Шофер со скрежетом захлопнул капот, сел на свое сидение. Машина, мягко покачиваясь, без огней, растаяла в сумерках.
— Не без союзничков дело сделано! — сказал Веретилин, кивнув вслед машине. — Проверяет Антанта работу своего Блюмкина.
Дзержинский открыл дверцу, сел рядом с шофером и сказал Веретилину, дотронувшись до его плеча:
— Я еду в Трехсвятительский. Надо этот узелок развязать. С мятежниками Владимир Ильич покончит быстро, мятеж будет разгромлен, банда сдастся, а заговорщики — голова банды — уйдут переулочками, подвальчиками, спрячутся у своих — отсидятся. Надо развязать узел сейчас, немедленно. В азарте, с закружившимися головами все эти наполеончики болтливы, хвастливы; предполагаю, — удастся нам разобраться в обстановке…
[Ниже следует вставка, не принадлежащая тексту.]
-- ==== Sys2Proof/Laws/State.lean ====
section
/-! SUPPORT. Each named update of State, field by field (all true by rfl), so that no later proof unfolds one. -/

namespace Sys2Proof.Machine

@[simp] theorem State.grow_mem (s : State) (a : Nat) : (s.grow a).mem = s.mem := rfl
@[simp] theorem State.grow_len (s : State) (a : Nat) : (s.grow a).len = growLen s.len a := rfl
@[simp] theorem State.grow_ptr (s : State) (a : Nat) : (s.grow a).ptr = s.ptr := rfl
@[simp] theorem State.grow_rb (s : State) (a : Nat) : (s.grow a).rb = s.rb := rfl
@[simp] theorem State.grow_inq (s : State) (a : Nat) : (s.grow a).inq = s.inq := rfl
@[simp] theorem State.grow_outq (s : State) (a : Nat) : (s.grow a).outq = s.outq := rfl
@[simp] theorem State.grow_status (s : State) (a : Nat) : (s.grow a).status = s.status := rfl
@[simp] theorem State.grow_frec (s : State) (a : Nat) : (s.grow a).frec = s.frec := rfl
@[simp] theorem State.grow_cfg (s : State) (a : Nat) : (s.grow a).cfg = s.cfg := rfl

section
variable (s : State) (c : Cause) (w : Option Word) (a : Option Int)
@[simp] theorem State.raise_mem : (s.raise c w a).mem = s.mem := rfl
@[simp] theorem State.raise_len : (s.raise c w a).len = s.len := rfl
@[simp] theorem State.raise_ptr : (s.raise c w a).ptr = s.ptr := rfl
@[simp] theorem State.raise_rb : (s.raise c w a).rb = s.rb := rfl
@[simp] theorem State.raise_inq : (s.raise c w a).inq = s.inq := rfl
@[simp] theorem State.raise_outq : (s.raise c w a).outq = s.outq := rfl
@[simp] theorem State.raise_status : (s.raise c w a).status = .fault := rfl
@[simp] theorem State.raise_frec : (s.raise c w a).frec = some ⟨c, s.ptr, w, a⟩ := rfl
@[simp] theorem State.raise_cfg : (s.raise c w a).cfg = s.cfg := rfl
end

@[simp] theorem State.advance_mem (s : State) (k : Nat) : (s.advance k).mem = s.mem := rfl
@[simp] theorem State.advance_len (s : State) (k : Nat) : (s.advance k).len = s.len := rfl
@[simp] theorem State.advance_ptr (s : State) (k : Nat) :
    (s.advance k).ptr = BitVec.ofInt 64 (s.ptr.toInt + k) := rfl
@[simp] theorem State.advance_rb (s : State) (k : Nat) : (s.advance k).rb = s.rb := rfl
@[simp] theorem State.advance_inq (s : State) (k : Nat) : (s.advance k).inq = s.inq := rfl
@[simp] theorem State.advance_outq (s : State) (k : Nat) : (s.advance k).outq = s.outq := rfl
@[simp] theorem State.advance_status (s : State) (k : Nat) : (s.advance k).status = s.status := rfl
@[simp] theorem State.advance_frec (s : State) (k : Nat) : (s.advance k).frec = s.frec := rfl
@[simp] theorem State.advance_cfg (s : State) (k : Nat) : (s.advance k).cfg = s.cfg := rfl

/-- The instruction word does not depend on the length (growth is transparent, R32). -/
@[simp] theorem State.instrWord_len (s : State) (n : Nat) : { s with len := n }.instrWord = s.instrWord := rfl
@[simp] theorem State.instrWord_grow (s : State) (a : Nat) : (s.grow a).instrWord = s.instrWord := rfl

end Sys2Proof.Machine
end

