/-- What a loop that returns keeps, and where it stops (R116). -/
theorem runLoop_stops {n : Nat} {s t : State} (hinv : CoreInv s) (h : runLoop n s = some t) :
    CoreInv t ∧ t.status ≠ .running := by
  induction n generalizing s with
  | zero =>
    by_cases hrun : s.status = .running
    · cases (runLoop_zero hrun).symm.trans h
    · cases (runLoop_of_ne_running 0 hrun).symm.trans h
      exact ⟨hinv, hrun⟩
  | succ n ih =>
    by_cases hrun : s.status = .running
    · obtain ⟨u, hu⟩ := step_total hrun
      exact ih (step_keeps_coreInv hinv hu) ((runLoop_succ n hrun hu).symm.trans h)
    · cases (runLoop_of_ne_running (n + 1) hrun).symm.trans h
      exact ⟨hinv, hrun⟩

/-- `run` returns the state its loop leaves, with its status. -/
theorem run_eq_some {n : Nat} {s : State} {r : Status × State} :
    run n s = some r ↔ ∃ t, runLoop n (resume s) = some t ∧ r = (t.status, t) := by
  rw [run, Option.map_eq_some_iff]
  exact exists_congr fun t => and_congr_right' eq_comm

/-- Settles O48: `resume` and every step of the loop keep the invariant. -/
theorem runKeepsInvariantAndStops : Obligations.RunKeepsInvariantAndStops := by
  unfold Obligations.RunKeepsInvariantAndStops
  intro n s t st hinv h
  obtain ⟨u, hu, hr⟩ := run_eq_some.1 h
  cases hr
  obtain ⟨hinv', hstop⟩ := runLoop_stops (resume_keeps_coreInv hinv) hu
  exact ⟨hinv', rfl, hstop⟩

/-- More fuel changes nothing in a loop that returns (R117). -/
theorem runLoop_add {n : Nat} {s t : State} (k : Nat) (h : runLoop n s = some t) : runLoop (n + k) s = some t := by
  induction n generalizing s with
  | zero =>
    by_cases hrun : s.status = .running
    · cases (runLoop_zero hrun).symm.trans h
    · rwa [runLoop_of_ne_running _ hrun] at h ⊢
  | succ n ih =>
    by_cases hrun : s.status = .running
    · obtain ⟨u, hu⟩ := step_total hrun
      rw [runLoop_succ n hrun hu] at h
      rw [Nat.add_right_comm, runLoop_succ (n + k) hrun hu]
      exact ih h
    · rwa [runLoop_of_ne_running _ hrun] at h ⊢

/-- Settles O55: fuel is used by the loop alone. -/
theorem runFuelIsMonotone : Obligations.RunFuelIsMonotone := by
  unfold Obligations.RunFuelIsMonotone
  intro n k s r h
  obtain ⟨t, ht, hr⟩ := run_eq_some.1 h
  exact run_eq_some.2 ⟨t, runLoop_add k ht, hr⟩

theorem runLoop_selfLoop {s : State} (hrun : s.status = .running) (h : step s = .next s) (n : Nat) :
    runLoop n s = none := by
  induction n with
  | zero => exact runLoop_zero hrun
  | succ n ih => rw [runLoop_succ n hrun h, ih]

/-- Settles O56: `resume` leaves a running core, and the loop comes back to the same state until the fuel ends. -/
theorem selfLoopNeverReturns : Obligations.SelfLoopNeverReturns := by
  unfold Obligations.SelfLoopNeverReturns
  intro s hrun h n
  rw [run, resume_of_ne_needsInput (by simp [hrun]), runLoop_selfLoop hrun h, Option.map_none]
Широкое лицо Веретилина изменилось, — даже в сгустившихся сумерках было видно, что он побледнел.
— Тут дело такое, товарищ Дзержинский, — быстро, с тревогой заговорил Иван Дмитриевич, — они ведь ни с чем не посчитаются, — пьяные, головы потеряли, вы учтите…
Дзержинский кивнул:
— Да, но время, Веретилин, никак не терпит. Упустим нить заговора, — сколько тогда честной крови прольется еще, сколько несчастий произойдет…
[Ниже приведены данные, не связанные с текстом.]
-- ==== Sys2Proof/Word.lean ====
section
/-! DEFINITION. The word types of HUFFENC: command words and registers (00_scope.md R10, R14), output
bytes (20_memory.md R90), bit sequences (00_scope.md R15), and the two index ranges of the internal
tables (10_state.md R42, R43). -/

namespace Sys2Proof

/-- A 32-bit command word or register value (R10 `CMD_BITS`, `REG_BITS`). -/
abbrev Word := BitVec 32

/-- An output byte, or the 8-bit VAL field of BYTE and WRBIT (R90, R116). -/
abbrev Byte := BitVec 8

/-- A bit sequence, first bit first (R15). -/
abbrev Bits := List Bool

/-- A symbol: an integer in [0, N) with N = 257 (R9, R18). -/
abbrev Symbol := Fin 257

/-- An index of the node arena: 0..512 (R10 `NMAX` = 513, R43). -/
abbrev NodeIdx := Fin 513

/-- The L bits of a bit vector as a code: most significant bit first (R15). -/
def readAsCode {L : Nat} (v : BitVec L) : Bits := List.ofFn fun k : Fin L => v.getMsb k

/-- The symbols 0, 1, ..., 256, in the order of `for s in 0..256` (R17). -/
def allSymbols : List Symbol := List.finRange 257

end Sys2Proof
end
Веретилин быстро встал на подножку машины, спросил напористо:
— Разрешите с вами? Мало ли что…
— Не разрешаю! — сурово оборвал Дзержинский. — Отправляйтесь в Чека, там дела много. Не дурите, Веретилин.
Иван Дмитриевич отпустил дверцу машины, шофер включил скорость. Автомобиль, скрипнув старыми рессорами, развернулся и исчез во мраке.
— Что же теперь будет? — спросил Вася.
Веретилин закурил, рука его со спичкой дрожала.
— Что ж ты будешь делать, когда он страха не понимает? — сказал он. — Интересы революции требуют — значит, всё…
Иван Дмитриевич помолчал, раскуривая трубочку, потом добавил тихо, домашним, добрым голосом:
— Вот учись, Василий. Запоминай, чего судьба тебе подарила видеть, какого человека. Потом внукам расскажешь.
В это самое время «Бенц» подъезжал к Чистым Прудам. Где-то далеко, над ржавыми крышами погромыхивал гром, поблескивали зарницы, не частые, но яркие и продолжительные. В мелькнувшей зарнице Дзержинский увидел — от корявого, разбитого дерева к подворотне вытянулась цепочка людей, винтовки с примкнутыми штыками, пулемет на перевернутой подводе, шинели внакидку; командир прохаживается распояской, тычет пистолет в лицо какому-то длинному парню.
— Эти самые и есть! — сказал шофер, замедляя ход. — Дальше не пустят…
— Поезжайте! — коротко ответил Дзержинский.
Шофер нажал аксельратор, машина прыгнула вперед, шинели расступились; сзади, не сразу, прогромыхали два выстрела. Шофер еще поддал газу, машину стало валять из стороны в сторону — мимо костров, освещавших высоко задранные стволы пушек, мимо орущей толпы, пока вдруг не пришлось затормозить — тут был битый кирпич, песок, ящики, что-то вроде баррикады. Тотчас же подлетел сутуловатый человек в кепке, надвинутой по самый нос, заругавшись, стал рвать дверцу машины; в другой руке у него тускло поблескивал никелированный «Смит и Вессон». При свете большого костра, над которым кипел котел, Дзержинский, слегка высунувшись из машины, жестко, словно ударил, сказал:
— Уберите руки!
Человек в кепке, узнав Дзержинского, сомлел, отступил от машины, сказал осевшим голосом:
— Да разве ж мы знаем?… Нам приказано, мы и того. Вы не сомневайтесь, товарищ Дзержинский..
От костра шли к «Бенцу» другие — с винтовками, с пистолетами. Тот, что был в кепке, вдруг властно крикнул:
— А ну отойди назад! Сам Дзержинский едет — вот кто.
Какой-то захудалый человек, в разбитых сапогах, с клочкастой бороденкой, не поверил, — подошел ближе.